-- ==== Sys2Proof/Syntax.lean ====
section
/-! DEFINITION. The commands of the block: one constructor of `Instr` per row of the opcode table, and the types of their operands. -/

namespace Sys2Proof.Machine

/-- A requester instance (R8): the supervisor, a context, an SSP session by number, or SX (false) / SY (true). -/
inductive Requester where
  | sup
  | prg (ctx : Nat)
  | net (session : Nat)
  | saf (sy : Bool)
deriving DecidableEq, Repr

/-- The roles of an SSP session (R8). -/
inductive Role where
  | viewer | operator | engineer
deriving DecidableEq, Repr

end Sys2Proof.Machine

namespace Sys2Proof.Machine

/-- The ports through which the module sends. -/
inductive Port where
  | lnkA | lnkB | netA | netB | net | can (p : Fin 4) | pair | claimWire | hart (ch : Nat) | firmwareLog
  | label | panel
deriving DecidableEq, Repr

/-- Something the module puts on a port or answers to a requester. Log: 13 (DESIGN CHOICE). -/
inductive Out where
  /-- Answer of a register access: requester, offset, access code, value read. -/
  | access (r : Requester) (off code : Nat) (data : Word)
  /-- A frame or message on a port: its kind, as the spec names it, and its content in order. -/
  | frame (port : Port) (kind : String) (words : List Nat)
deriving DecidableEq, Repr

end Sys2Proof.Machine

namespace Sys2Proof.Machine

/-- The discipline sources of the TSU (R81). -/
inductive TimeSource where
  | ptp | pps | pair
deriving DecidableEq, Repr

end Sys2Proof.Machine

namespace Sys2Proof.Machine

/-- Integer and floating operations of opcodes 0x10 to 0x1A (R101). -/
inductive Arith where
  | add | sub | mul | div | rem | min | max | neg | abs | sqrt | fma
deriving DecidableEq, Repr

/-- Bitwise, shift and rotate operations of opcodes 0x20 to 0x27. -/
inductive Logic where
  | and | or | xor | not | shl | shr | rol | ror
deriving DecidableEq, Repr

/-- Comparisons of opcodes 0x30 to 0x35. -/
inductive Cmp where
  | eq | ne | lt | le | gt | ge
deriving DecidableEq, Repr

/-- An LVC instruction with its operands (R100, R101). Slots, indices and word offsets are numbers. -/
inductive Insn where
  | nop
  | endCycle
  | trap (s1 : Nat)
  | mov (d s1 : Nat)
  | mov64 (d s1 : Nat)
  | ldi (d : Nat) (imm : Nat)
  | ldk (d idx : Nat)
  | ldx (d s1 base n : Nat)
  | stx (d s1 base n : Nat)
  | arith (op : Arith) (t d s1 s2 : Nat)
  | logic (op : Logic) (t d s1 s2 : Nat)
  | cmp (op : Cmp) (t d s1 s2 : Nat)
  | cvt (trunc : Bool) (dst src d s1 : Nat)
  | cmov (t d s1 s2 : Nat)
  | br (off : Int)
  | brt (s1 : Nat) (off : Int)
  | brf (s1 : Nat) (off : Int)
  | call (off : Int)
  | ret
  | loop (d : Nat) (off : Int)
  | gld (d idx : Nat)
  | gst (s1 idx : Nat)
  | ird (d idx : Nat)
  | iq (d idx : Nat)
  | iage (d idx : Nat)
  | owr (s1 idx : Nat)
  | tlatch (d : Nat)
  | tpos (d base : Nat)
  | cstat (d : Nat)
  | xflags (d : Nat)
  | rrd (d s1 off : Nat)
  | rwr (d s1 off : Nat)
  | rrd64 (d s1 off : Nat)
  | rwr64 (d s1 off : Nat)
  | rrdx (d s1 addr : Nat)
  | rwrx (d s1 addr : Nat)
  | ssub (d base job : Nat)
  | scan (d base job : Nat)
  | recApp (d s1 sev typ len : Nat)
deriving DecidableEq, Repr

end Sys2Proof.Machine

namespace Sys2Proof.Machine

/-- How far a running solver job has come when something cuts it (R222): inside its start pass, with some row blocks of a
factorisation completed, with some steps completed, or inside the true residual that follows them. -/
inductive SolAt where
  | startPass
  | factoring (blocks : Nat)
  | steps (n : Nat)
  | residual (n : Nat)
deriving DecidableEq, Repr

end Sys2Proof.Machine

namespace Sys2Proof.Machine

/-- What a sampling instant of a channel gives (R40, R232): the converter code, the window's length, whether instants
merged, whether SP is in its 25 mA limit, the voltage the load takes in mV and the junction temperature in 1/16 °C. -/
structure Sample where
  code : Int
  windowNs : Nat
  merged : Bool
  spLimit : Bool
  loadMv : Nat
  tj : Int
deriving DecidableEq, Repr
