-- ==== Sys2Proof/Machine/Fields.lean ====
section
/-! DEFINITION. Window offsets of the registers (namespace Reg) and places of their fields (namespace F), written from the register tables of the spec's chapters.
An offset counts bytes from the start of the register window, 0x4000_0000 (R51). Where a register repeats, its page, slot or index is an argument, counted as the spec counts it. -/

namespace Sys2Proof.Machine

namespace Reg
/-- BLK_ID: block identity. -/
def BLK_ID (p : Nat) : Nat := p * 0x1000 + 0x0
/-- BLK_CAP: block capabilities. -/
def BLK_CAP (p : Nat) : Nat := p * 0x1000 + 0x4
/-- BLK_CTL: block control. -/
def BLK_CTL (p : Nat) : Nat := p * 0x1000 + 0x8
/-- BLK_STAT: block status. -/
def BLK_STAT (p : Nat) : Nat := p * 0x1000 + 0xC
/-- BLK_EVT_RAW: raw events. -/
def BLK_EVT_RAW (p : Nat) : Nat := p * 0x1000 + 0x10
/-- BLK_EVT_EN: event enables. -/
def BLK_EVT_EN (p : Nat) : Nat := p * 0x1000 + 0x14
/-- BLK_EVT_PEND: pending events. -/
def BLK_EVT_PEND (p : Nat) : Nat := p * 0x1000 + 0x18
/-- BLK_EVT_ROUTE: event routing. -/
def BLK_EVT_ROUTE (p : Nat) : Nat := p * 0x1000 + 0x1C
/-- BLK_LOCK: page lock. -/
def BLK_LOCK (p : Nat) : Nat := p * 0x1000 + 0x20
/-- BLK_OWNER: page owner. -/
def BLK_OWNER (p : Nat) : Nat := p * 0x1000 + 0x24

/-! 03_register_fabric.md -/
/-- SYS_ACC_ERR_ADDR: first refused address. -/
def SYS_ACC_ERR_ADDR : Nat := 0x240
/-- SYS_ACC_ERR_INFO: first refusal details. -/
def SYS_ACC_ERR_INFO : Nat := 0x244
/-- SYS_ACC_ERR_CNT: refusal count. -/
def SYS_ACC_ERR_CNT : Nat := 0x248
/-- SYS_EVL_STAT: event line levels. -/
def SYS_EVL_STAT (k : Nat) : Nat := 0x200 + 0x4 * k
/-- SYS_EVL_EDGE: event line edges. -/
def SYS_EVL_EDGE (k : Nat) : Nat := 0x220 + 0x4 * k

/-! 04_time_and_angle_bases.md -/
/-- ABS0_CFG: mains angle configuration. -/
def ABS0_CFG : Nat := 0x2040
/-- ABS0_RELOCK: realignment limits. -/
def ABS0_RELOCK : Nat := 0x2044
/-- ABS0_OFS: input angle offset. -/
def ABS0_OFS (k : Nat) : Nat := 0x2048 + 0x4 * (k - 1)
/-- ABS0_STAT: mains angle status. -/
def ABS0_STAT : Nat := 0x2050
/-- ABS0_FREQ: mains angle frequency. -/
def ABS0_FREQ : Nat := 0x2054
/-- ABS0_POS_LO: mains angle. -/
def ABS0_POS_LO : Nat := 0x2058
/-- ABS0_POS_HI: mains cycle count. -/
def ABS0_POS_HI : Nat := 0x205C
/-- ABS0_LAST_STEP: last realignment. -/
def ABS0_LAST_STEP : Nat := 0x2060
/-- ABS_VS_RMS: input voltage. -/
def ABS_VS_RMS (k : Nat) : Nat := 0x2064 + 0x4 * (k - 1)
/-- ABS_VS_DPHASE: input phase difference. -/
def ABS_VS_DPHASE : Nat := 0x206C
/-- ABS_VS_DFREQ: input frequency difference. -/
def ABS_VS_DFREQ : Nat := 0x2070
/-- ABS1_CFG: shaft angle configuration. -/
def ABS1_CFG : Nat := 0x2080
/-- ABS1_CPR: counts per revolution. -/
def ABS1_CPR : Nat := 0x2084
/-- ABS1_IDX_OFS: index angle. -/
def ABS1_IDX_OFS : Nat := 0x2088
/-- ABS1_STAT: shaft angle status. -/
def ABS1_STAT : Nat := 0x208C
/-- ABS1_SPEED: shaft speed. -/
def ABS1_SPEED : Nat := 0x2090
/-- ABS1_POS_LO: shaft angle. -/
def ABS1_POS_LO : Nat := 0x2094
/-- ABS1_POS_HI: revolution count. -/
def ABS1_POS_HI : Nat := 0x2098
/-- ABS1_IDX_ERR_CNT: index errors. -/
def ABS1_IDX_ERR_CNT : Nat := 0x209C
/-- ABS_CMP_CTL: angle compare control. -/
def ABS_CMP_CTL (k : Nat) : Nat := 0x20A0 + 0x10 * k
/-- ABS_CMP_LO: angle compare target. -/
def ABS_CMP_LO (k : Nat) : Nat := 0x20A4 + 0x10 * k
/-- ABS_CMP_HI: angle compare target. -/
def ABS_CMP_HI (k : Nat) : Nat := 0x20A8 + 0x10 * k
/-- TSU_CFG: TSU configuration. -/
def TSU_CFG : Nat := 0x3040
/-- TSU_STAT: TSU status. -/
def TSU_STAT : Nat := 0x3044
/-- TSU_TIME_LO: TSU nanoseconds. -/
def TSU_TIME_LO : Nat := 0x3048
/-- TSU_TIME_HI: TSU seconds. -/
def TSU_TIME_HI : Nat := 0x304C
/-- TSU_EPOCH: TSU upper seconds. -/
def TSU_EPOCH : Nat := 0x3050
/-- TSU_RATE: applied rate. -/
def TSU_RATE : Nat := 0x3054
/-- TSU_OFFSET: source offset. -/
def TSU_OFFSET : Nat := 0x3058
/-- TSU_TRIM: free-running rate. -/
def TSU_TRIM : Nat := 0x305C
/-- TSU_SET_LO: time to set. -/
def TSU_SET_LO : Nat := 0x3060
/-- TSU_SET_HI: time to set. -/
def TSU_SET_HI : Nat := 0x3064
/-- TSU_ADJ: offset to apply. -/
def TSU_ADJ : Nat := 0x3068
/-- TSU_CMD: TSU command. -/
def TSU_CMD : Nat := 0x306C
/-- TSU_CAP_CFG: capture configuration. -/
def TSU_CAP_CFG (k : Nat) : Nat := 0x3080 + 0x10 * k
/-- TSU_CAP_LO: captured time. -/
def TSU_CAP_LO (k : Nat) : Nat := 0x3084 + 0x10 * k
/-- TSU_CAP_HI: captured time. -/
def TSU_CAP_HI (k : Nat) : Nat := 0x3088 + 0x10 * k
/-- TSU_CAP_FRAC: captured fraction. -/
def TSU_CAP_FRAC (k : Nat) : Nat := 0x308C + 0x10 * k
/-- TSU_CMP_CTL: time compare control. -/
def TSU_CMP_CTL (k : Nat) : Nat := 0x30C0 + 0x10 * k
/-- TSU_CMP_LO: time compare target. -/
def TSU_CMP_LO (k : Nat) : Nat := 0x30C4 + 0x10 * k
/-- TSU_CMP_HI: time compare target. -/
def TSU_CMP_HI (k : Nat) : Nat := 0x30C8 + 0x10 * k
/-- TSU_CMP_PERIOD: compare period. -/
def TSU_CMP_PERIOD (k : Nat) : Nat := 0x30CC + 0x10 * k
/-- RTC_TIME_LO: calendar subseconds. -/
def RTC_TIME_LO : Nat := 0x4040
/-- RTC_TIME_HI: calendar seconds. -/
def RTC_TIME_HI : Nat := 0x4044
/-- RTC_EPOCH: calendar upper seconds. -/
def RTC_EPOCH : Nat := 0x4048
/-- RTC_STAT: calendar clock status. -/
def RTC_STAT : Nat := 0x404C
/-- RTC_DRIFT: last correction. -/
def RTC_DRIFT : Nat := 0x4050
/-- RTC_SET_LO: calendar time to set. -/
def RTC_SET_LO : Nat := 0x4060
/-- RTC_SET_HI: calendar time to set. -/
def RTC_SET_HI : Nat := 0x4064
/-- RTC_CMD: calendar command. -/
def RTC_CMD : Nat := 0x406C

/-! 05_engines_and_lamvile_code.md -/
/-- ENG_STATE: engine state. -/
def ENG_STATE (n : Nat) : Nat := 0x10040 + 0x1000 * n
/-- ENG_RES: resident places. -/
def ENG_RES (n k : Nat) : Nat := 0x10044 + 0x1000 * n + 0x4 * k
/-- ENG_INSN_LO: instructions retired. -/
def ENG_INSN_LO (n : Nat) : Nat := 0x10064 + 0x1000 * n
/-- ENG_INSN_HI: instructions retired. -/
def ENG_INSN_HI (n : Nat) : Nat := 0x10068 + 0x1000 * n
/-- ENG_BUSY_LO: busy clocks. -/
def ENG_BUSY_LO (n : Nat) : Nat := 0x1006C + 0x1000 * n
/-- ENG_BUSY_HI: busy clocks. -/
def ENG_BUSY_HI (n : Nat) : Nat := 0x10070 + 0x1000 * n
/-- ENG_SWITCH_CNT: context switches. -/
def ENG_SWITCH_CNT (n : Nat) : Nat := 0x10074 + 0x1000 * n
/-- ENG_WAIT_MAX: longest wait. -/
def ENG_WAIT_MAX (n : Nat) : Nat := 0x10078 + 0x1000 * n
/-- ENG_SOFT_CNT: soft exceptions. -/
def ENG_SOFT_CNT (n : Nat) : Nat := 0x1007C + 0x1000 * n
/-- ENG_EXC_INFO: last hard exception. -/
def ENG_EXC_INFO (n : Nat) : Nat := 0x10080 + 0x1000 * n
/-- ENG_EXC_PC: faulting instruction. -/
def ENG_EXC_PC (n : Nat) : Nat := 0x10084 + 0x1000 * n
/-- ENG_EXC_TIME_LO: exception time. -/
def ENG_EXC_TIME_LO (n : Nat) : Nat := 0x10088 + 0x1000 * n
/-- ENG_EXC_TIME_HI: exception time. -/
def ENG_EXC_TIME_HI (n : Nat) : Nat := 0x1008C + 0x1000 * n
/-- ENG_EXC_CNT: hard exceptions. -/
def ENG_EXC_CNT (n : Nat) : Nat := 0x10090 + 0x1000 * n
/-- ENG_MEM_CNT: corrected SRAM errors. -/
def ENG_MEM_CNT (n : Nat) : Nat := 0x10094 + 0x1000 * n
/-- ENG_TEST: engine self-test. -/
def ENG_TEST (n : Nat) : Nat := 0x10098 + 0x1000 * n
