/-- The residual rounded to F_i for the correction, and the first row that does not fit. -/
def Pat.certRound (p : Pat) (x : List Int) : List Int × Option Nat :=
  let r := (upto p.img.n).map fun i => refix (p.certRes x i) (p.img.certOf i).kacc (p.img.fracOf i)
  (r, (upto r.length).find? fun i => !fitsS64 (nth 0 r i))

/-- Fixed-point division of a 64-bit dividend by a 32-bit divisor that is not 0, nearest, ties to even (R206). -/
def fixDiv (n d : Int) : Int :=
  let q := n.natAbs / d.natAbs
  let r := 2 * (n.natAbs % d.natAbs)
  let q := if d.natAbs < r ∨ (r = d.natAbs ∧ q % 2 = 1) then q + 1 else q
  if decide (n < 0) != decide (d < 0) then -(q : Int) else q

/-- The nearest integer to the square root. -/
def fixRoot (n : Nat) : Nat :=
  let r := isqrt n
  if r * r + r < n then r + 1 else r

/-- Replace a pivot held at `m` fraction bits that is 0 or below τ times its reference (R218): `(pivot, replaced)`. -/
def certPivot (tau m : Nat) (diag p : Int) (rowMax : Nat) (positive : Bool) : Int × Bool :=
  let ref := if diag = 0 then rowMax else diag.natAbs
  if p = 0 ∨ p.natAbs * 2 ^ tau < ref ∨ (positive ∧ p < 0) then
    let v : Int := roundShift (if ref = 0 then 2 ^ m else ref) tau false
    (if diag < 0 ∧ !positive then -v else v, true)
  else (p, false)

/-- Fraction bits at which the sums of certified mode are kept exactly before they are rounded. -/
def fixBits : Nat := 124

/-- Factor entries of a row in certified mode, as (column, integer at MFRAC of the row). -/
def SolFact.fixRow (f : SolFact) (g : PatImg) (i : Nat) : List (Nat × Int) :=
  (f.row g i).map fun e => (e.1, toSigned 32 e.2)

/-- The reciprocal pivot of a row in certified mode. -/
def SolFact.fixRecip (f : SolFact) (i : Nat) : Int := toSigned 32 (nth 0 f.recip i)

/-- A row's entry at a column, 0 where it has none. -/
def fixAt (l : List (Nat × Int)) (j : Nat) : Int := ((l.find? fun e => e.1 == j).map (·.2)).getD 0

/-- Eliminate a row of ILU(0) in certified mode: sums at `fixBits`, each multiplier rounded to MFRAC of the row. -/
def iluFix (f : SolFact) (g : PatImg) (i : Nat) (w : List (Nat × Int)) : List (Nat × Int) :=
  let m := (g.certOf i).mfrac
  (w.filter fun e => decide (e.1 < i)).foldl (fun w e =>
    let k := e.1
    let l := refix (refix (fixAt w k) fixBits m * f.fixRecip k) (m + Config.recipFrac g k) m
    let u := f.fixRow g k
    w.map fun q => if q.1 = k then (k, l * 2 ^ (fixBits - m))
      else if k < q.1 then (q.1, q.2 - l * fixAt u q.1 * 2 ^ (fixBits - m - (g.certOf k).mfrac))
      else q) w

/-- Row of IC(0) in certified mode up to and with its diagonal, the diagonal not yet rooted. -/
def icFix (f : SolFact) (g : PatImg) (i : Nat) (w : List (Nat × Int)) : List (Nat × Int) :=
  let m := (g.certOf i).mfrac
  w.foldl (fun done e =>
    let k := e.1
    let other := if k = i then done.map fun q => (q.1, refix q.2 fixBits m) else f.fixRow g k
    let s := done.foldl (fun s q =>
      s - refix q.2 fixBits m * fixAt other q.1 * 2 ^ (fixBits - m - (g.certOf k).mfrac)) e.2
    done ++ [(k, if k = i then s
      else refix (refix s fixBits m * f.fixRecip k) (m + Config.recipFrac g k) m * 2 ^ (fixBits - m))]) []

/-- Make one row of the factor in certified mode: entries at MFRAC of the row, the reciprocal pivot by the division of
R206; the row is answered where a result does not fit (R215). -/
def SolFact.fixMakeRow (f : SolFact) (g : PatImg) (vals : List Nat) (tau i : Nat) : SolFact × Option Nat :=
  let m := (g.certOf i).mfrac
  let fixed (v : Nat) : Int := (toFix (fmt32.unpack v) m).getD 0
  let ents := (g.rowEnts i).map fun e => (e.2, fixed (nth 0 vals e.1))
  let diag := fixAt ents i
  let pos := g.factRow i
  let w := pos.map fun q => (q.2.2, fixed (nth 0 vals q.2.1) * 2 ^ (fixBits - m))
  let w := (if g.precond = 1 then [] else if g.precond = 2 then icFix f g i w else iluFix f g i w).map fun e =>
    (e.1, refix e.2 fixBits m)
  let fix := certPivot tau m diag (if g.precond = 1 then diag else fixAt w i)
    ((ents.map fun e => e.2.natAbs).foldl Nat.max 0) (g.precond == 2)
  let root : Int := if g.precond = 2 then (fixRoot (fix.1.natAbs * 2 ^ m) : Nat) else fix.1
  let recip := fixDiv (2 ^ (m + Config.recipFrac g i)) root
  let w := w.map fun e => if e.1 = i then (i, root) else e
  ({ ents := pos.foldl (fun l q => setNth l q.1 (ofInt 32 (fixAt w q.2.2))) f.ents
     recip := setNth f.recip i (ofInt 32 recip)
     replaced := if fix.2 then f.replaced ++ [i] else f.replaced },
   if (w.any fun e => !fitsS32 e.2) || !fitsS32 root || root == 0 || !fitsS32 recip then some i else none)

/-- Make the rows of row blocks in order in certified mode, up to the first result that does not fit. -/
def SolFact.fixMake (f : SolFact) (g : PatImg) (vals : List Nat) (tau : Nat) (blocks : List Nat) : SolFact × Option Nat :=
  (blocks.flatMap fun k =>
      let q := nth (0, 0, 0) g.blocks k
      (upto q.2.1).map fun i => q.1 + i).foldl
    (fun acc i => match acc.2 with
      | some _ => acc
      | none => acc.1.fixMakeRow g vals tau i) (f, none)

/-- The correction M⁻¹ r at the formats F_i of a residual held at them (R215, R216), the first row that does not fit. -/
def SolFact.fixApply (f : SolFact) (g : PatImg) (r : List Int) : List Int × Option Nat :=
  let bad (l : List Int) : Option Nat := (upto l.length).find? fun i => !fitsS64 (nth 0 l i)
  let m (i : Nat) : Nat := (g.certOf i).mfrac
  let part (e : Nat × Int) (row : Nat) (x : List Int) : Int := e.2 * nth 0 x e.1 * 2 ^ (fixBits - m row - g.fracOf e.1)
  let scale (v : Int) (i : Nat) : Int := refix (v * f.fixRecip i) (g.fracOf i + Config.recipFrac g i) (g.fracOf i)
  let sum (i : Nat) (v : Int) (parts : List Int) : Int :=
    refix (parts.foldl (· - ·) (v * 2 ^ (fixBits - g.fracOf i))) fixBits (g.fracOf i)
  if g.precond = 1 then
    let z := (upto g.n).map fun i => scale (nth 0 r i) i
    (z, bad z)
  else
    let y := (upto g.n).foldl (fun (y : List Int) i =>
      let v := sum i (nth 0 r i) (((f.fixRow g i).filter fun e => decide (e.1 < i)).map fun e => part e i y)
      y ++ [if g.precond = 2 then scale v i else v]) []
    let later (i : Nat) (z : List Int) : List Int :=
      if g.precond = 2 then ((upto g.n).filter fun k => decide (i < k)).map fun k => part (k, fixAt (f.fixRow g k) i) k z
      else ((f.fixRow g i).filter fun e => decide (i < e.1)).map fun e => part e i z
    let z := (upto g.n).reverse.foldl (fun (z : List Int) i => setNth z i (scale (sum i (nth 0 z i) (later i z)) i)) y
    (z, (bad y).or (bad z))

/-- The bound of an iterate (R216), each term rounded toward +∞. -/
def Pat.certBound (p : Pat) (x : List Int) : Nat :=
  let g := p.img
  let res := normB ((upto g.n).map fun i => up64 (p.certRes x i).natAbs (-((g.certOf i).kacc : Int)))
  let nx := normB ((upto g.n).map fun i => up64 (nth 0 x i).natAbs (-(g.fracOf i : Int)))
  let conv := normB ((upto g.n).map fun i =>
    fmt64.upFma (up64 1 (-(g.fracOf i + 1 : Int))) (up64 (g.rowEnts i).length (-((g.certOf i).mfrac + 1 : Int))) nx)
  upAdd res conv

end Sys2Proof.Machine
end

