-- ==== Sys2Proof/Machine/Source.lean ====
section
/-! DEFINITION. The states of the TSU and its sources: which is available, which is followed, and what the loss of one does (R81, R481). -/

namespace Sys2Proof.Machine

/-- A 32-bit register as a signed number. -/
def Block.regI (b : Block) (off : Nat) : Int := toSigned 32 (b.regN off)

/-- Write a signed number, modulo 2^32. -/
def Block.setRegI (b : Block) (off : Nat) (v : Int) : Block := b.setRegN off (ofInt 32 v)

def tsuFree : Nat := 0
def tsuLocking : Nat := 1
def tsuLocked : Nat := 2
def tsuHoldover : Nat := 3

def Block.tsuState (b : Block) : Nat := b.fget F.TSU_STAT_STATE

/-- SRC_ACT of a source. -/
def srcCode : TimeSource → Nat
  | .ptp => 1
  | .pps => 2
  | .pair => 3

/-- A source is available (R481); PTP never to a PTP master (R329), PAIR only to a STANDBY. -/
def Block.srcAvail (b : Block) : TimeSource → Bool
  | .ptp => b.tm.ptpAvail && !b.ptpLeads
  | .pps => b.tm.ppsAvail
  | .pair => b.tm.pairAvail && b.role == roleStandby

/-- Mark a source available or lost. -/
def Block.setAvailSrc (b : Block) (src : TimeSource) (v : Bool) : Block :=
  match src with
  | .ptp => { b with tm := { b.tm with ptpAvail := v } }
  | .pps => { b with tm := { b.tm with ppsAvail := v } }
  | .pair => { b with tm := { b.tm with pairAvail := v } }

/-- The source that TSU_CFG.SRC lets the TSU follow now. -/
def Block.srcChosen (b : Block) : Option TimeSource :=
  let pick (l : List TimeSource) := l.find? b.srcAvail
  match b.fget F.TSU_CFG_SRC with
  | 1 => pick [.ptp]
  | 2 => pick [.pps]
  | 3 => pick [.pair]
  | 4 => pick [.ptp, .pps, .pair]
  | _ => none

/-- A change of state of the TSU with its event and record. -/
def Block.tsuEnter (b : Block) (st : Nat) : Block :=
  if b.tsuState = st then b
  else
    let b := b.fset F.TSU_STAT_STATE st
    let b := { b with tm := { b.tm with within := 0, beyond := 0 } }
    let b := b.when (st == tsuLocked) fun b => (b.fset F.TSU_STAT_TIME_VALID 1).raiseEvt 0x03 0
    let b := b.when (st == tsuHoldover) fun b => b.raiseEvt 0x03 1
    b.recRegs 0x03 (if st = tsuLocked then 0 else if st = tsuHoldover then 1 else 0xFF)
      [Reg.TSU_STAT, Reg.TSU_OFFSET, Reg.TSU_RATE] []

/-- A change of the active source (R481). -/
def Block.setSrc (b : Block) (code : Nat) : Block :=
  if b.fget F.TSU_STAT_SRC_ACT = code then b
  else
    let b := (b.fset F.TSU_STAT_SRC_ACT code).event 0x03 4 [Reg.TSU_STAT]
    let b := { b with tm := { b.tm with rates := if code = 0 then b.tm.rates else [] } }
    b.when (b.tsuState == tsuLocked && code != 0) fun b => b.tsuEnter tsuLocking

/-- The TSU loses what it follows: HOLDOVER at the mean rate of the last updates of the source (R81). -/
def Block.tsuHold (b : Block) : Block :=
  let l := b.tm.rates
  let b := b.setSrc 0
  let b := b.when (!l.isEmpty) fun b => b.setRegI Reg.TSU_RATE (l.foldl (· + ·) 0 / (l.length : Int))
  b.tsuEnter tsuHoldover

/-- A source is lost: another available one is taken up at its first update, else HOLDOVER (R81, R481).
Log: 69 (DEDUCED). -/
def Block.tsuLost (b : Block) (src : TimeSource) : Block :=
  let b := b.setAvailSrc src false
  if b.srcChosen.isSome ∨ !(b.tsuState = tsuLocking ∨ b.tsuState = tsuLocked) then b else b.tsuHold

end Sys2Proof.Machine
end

|---|

State how many lines in the listing above contain "clocks". Nothing else is needed.

- SOLUTION FOR THIS EXERCISE
2